■ **Task data**:
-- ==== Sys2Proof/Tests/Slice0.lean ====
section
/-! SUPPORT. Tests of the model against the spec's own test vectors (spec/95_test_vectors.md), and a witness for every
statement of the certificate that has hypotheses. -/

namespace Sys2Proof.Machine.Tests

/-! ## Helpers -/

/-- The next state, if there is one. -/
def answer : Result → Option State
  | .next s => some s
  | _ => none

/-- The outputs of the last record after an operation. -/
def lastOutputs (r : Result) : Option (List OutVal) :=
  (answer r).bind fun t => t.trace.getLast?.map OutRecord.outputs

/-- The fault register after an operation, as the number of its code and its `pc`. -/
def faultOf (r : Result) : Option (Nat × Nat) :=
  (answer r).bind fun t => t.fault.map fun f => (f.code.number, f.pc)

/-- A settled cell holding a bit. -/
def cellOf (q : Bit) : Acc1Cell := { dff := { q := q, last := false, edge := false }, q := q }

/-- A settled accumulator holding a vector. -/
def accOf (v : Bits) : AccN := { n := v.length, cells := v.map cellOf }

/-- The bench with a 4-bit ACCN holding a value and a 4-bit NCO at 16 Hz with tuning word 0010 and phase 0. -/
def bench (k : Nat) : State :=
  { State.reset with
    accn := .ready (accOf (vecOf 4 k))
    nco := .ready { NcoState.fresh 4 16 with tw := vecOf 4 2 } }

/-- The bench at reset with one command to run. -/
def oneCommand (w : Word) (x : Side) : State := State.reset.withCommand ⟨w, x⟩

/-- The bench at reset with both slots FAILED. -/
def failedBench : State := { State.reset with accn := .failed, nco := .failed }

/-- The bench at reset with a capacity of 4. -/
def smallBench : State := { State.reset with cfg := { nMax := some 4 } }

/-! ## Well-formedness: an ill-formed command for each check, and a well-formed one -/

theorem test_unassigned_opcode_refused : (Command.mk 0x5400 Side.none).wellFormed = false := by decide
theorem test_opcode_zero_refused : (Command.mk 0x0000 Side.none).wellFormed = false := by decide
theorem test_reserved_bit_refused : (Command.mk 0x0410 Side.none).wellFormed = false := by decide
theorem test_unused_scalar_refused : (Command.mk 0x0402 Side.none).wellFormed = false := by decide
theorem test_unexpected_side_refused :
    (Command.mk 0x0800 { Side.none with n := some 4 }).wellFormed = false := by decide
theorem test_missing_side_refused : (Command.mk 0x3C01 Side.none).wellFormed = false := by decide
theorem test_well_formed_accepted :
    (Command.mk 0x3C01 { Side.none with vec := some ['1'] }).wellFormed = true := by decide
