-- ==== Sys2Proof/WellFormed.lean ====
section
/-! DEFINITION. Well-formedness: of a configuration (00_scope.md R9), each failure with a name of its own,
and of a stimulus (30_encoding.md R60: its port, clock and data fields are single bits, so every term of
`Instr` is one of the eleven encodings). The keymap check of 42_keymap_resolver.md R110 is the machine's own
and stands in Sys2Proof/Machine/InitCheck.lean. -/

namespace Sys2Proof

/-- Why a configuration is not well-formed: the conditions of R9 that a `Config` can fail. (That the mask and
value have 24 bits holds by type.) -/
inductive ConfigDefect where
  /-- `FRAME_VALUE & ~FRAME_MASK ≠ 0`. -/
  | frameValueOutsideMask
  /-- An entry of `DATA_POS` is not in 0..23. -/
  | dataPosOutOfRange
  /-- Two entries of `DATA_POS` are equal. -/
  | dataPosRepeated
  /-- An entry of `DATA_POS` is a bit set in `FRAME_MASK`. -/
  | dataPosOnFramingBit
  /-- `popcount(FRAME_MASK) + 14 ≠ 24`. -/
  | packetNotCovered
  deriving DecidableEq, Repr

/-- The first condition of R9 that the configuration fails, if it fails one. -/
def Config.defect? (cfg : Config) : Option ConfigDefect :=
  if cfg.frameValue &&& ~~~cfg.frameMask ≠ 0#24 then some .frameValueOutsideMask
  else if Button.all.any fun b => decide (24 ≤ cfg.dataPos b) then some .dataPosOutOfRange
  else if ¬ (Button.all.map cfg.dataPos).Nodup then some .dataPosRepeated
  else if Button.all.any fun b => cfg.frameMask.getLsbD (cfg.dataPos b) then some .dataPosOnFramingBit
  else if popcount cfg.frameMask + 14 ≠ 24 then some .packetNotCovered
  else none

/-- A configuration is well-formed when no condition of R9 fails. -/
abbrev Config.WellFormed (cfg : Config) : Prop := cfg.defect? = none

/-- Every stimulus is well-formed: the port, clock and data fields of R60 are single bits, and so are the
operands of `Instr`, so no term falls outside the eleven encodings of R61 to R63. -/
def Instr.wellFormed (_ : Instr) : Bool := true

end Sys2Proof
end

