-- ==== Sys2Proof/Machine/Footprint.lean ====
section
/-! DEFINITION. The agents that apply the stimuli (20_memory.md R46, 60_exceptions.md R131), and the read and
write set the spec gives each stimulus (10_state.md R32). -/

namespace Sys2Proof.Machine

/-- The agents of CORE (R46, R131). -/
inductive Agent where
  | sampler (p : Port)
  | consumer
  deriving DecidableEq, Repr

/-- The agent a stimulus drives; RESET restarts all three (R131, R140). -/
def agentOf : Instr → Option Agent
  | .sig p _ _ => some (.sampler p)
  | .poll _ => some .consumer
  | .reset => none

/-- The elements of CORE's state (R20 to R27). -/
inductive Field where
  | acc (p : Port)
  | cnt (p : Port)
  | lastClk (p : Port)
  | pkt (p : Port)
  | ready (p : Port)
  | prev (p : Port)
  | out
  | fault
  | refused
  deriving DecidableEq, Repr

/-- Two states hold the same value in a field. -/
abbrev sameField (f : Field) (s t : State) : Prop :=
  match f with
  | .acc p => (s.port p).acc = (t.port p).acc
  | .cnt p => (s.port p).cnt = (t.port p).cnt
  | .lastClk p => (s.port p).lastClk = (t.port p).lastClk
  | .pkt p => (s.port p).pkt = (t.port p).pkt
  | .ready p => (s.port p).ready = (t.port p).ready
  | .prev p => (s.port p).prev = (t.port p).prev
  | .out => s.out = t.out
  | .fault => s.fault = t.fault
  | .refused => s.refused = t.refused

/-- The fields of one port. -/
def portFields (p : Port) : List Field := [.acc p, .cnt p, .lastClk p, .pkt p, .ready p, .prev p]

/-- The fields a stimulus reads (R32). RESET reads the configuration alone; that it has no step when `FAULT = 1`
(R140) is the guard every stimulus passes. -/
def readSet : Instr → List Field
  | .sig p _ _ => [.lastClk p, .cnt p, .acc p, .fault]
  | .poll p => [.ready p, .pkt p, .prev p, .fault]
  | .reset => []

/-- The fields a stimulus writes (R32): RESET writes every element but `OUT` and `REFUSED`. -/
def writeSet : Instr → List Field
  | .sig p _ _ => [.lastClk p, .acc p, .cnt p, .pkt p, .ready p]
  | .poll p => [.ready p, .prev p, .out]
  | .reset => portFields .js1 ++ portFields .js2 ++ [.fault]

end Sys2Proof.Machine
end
* * *
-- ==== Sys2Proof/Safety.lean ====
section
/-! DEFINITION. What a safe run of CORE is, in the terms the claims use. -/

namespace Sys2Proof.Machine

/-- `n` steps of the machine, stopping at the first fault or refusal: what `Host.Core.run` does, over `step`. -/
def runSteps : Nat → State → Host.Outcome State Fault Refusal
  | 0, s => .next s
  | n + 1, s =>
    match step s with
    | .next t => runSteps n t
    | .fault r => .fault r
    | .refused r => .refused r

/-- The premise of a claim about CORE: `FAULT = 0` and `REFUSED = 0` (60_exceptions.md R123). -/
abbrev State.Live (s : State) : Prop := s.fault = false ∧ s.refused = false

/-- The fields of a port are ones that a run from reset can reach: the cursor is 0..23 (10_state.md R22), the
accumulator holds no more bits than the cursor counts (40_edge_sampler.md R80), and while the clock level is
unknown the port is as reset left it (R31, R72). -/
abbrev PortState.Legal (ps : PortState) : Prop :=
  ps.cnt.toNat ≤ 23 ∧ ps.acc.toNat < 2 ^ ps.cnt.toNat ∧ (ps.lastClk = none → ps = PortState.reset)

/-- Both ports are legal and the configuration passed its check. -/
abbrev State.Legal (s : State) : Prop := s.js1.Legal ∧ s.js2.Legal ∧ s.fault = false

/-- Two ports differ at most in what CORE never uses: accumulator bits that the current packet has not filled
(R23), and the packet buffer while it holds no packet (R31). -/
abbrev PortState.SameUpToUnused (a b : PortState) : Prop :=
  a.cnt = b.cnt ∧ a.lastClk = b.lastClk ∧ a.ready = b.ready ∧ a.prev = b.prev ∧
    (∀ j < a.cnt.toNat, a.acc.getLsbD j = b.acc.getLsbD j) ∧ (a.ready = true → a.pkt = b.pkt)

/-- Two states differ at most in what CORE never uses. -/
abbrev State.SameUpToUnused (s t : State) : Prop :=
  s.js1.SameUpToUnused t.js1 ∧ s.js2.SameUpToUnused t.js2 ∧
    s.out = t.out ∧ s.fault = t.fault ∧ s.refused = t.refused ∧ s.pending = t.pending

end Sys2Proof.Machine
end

■ **What you need to do**:
Quote the listing above, but only from the line that shows "else if Button.all.any fun b => cfg.frameMask.getLsbD" through the line that shows "sampler (p : Port)".

■ **Result**:
  else if Button.all.any fun b => cfg.frameMask.getLsbD (cfg.dataPos b) then some .dataPosOnFramingBit
  else if popcount cfg.frameMask + 14 ≠ 24 then some .packetNotCovered
  else none

/-- A configuration is well-formed when no condition of R9 fails. -/
abbrev Config.WellFormed (cfg : Config) : Prop := cfg.defect? = none

/-- Every stimulus is well-formed: the port, clock and data fields of R60 are single bits, and so are the
operands of `Instr`, so no term falls outside the eleven encodings of R61 to R63. -/
def Instr.wellFormed (_ : Instr) : Bool := true

end Sys2Proof
end

-- ==== Sys2Proof/Machine/Footprint.lean ====
section
/-! DEFINITION. The agents that apply the stimuli (20_memory.md R46, 60_exceptions.md R131), and the read and
write set the spec gives each stimulus (10_state.md R32). -/

namespace Sys2Proof.Machine

/-- The agents of CORE (R46, R131). -/
inductive Agent where
  | sampler (p : Port)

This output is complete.